The authors discuss several implications. The heavy industry presence signals a shift of APR research toward productization and commercial incentives, while academia retains a niche by focusing on open‑source models and methodological rigor. However, the reliance on closed‑source LLMs raises concerns about transparency, reproducibility, and equitable access. The paper recommends that future versions of SWE‑Bench incorporate multi‑model evaluation, support for open‑source LLMs, and automated correctness verification (e.g., generated test suites) to mitigate bias toward proprietary solutions. Additionally, encouraging academia‑industry collaborations could foster shared resources and standards.
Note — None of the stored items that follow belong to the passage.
/-! ### Insertion -/

/-- In a list in order the groups at a smaller or the same distance stand first. -/
theorem insertGroup_splits {now : Word} {g : Group} {list : List Group} (order : OrderGood now list) :
    ∃ before after, list = before ++ after ∧ insertGroup now g list = before ++ g :: after ∧
      (∀ h ∈ before, frameDistance now h.due ≤ frameDistance now g.due) ∧
      ∀ h ∈ after, frameDistance now g.due < frameDistance now h.due := by
  let near := fun h : Group => decide (frameDistance now h.due ≤ frameDistance now g.due)
  refine ⟨list.takeWhile near, list.dropWhile near, List.takeWhile_append_dropWhile.symm, rfl,
    fun h listed => by simpa [near] using List.mem_takeWhile_imp listed, fun h listed => ?_⟩
  have sorted : (list.dropWhile near).Pairwise fun g h => frameDistance now g.due ≤ frameDistance now h.due :=
    order.sorted.sublist (List.dropWhile_sublist _)
  cases later : list.dropWhile near with
  | nil => rw [later] at listed; cases listed
  | cons first rest =>
    have beyond : frameDistance now g.due < frameDistance now first.due := by
      have stop := List.head_dropWhile_not (p := near) (l := list) (by simp [later])
      simpa [later, near] using stop
    rw [later] at listed sorted
    obtain rfl | inRest := List.mem_cons.1 listed
    · exact beyond
    · exact Nat.lt_of_lt_of_le beyond ((List.pairwise_cons.1 sorted).1 h inRest)

/-- Settles O26. -/
theorem insertionKeepsOrder : Obligations.InsertionKeepsOrder := fun _ _ _ order ahead near =>
  ⟨order_insert order ⟨ahead, near⟩, insertGroup_splits order⟩

/-! ### CANCEL GROUP -/

/-- Settles O29: the record is read, an open group of ring A is broken, and the list is filtered by the label. -/
theorem cancelGroupRemovesItsLabel : Obligations.CancelGroupRemovesItsLabel := by
  intro s ring slot r label read fields
  have live : ((s.readEnded ring).broken ring).engine.mode ≠ .halted := by
    rw [broken_mode]; exact read.readEnded_running
  have list : ((s.readEnded ring).broken ring).sched.list = s.sched.list := by cases ring <;> rfl
  rw [exec_effect rfl read.running]
  show Host.Outcome.next (takeFetch r (fetchedCancel (parseCancel r)) s) = _
  rw [takeFetch_inFlight read, fields]
  simp only [fetchedCancel]
  rw [breakFor_broken read.readEnded_running, cancelGroups, list]
  simp only
  rw [handAll_answered (by exact live)]
  cases removed : s.sched.list.filter fun g => g.label == label <;> rfl

/-! ### Each edit at cut-over -/

/-- A source is usable unless it names a playout tap that is not open as PLAYOUT (R38). -/
theorem sourceUsable_iff (taps : Table 16 Tap) (source : Source) :
    sourceUsable taps source = true ↔ ∀ t, source = .playout t → (taps.get t).plays = true := by
  cases source <;> simp [sourceUsable]

theorem applySetRoute_conflict {w : Work} {n : LinkId} {c : Channel} {createOnly : Bool} {r : Route}
    (only : createOnly = true) (held : w.place n c ≠ none) :
    applySetRoute n c createOnly r w = .error .conflict := by
  rw [applySetRoute]
  exact if_pos (by simp [only, Option.isSome_iff_ne_none, held])

/-- Past CONFLICT the pool is checked, then the sources (R38). -/
theorem applySetRoute_free {w : Work} {n : LinkId} {c : Channel} {createOnly : Bool} {r : Route}
    (free : createOnly = true → w.place n c = none) :
    applySetRoute n c createOnly r w =
      if w.free + entriesHeld (w.place n c) < r.entries.length then .error .poolFull
      else if r.entries.all fun e => sourceUsable w.taps e.source then
        .ok { w.setPlace n c (some r) with
          free := w.free + entriesHeld (w.place n c) - r.entries.length }
      else .error .badSource := by
  rw [applySetRoute]
  refine if_neg fun conflict => ?_
  rw [Bool.and_eq_true] at conflict
  rw [free conflict.1] at conflict
  exact absurd conflict.2 (by simp)

/-- Settles O27, edit by edit. -/
theorem editsAreCheckedAtCutOver : Obligations.EditsAreCheckedAtCutOver := by
  refine ⟨fun w n c createOnly r => ⟨applySetRoute_conflict, fun free full => ?poolFull,
      fun free room bad => ?badSource, fun free room usable => ?set⟩,
    fun w n c => ⟨fun none => ?clearNone, fun r place => ?clear⟩,
    fun w n c muted => ⟨fun none => ?muteNone, fun r place => ?mute⟩,
    fun w k use => ⟨fun opened => ?busy, fun closed => ?opens⟩,
    fun w k => ⟨fun closed => ?notOpen, fun opened named => ?inUse, fun opened free => ?closes⟩⟩
  case poolFull => exact (applySetRoute_free free).trans (if_pos full)
  case badSource =>
    refine (applySetRoute_free free).trans ((if_neg (by omega)).trans (if_neg fun all => ?_))
    obtain ⟨e, listed, t, source, shut⟩ := bad
    have usable := (sourceUsable_iff _ _).1 (List.all_eq_true.1 all e listed) t source
    rw [shut] at usable
    cases usable
  case set =>
    refine (applySetRoute_free free).trans ((if_neg (by omega)).trans (if_pos ?_))
    exact List.all_eq_true.2 fun e listed => (sourceUsable_iff _ _).2 (usable e listed)
  case clearNone => simp [applyEdit, applyClearRoute, none]
  case clear => simp [applyEdit, applyClearRoute, place, Work.setPlace]
  case muteNone => simp [applyEdit, applyMuteRoute, none]
  case mute => simp [applyEdit, applyMuteRoute, place, Work.setPlace]
  case busy => exact if_neg opened
  case opens => exact if_pos closed
  case notOpen => exact if_pos closed
  case inUse => exact (if_neg opened).trans (if_pos named)
  case closes => exact (if_neg opened).trans (if_neg (by simp [free]))

end Sys2Proof.Machine
end

section
/-! SUPPORT. The cut-over of a group (R37 to R40, R52) in the terms of the statements, and the start of a frame in a
hub that runs and in one that is HALTED (R6, R7, R36, R65, R171). -/

namespace Sys2Proof.Machine

/-! ### A group one of whose commands fails -/

/-- The commands before the first that fails run, and its place and code are answered (R38). -/
theorem runMembers_error {before after : List (CmdId × EditOp)} {m : CmdId × EditOp} {v w : Work}
    {status : Status} (ran : runMembers before v = .ok w) (fails : applyEdit m.2 w = .error status) :
    runMembers (before ++ m :: after) v = .error (before.length, status) := by
  induction before generalizing v with
  | nil =>
    obtain rfl : v = w := by simpa [runMembers] using ran
    simp [runMembers, fails]
  | cons k rest ih =>
    rw [List.cons_append, runMembers]
    rw [runMembers] at ran
    cases applied : applyEdit k.2 v with
    | error code => simp [applied] at ran
    | ok x =>
      rw [applied] at ran
      simp only at ran ⊢
      cases later : runMembers rest x with
      | error code => simp [later] at ran
      | ok y =>
        rw [later] at ran
        rw [ih (later.trans ran)]
        rfl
Threats to validity are acknowledged: incomplete submitter information for some entries, potential temporal bias due to the late introduction of Verified, and reliance on non‑peer‑reviewed sources (blogs, LinkedIn) for supplemental data.
In conclusion, SWE‑Bench has become a central platform for APR benchmarking, but its current ecosystem is dominated by industry and proprietary LLMs. Enhancing openness, diversifying model usage, and improving benchmark design are essential steps to ensure that APR research remains transparent, reproducible, and broadly beneficial.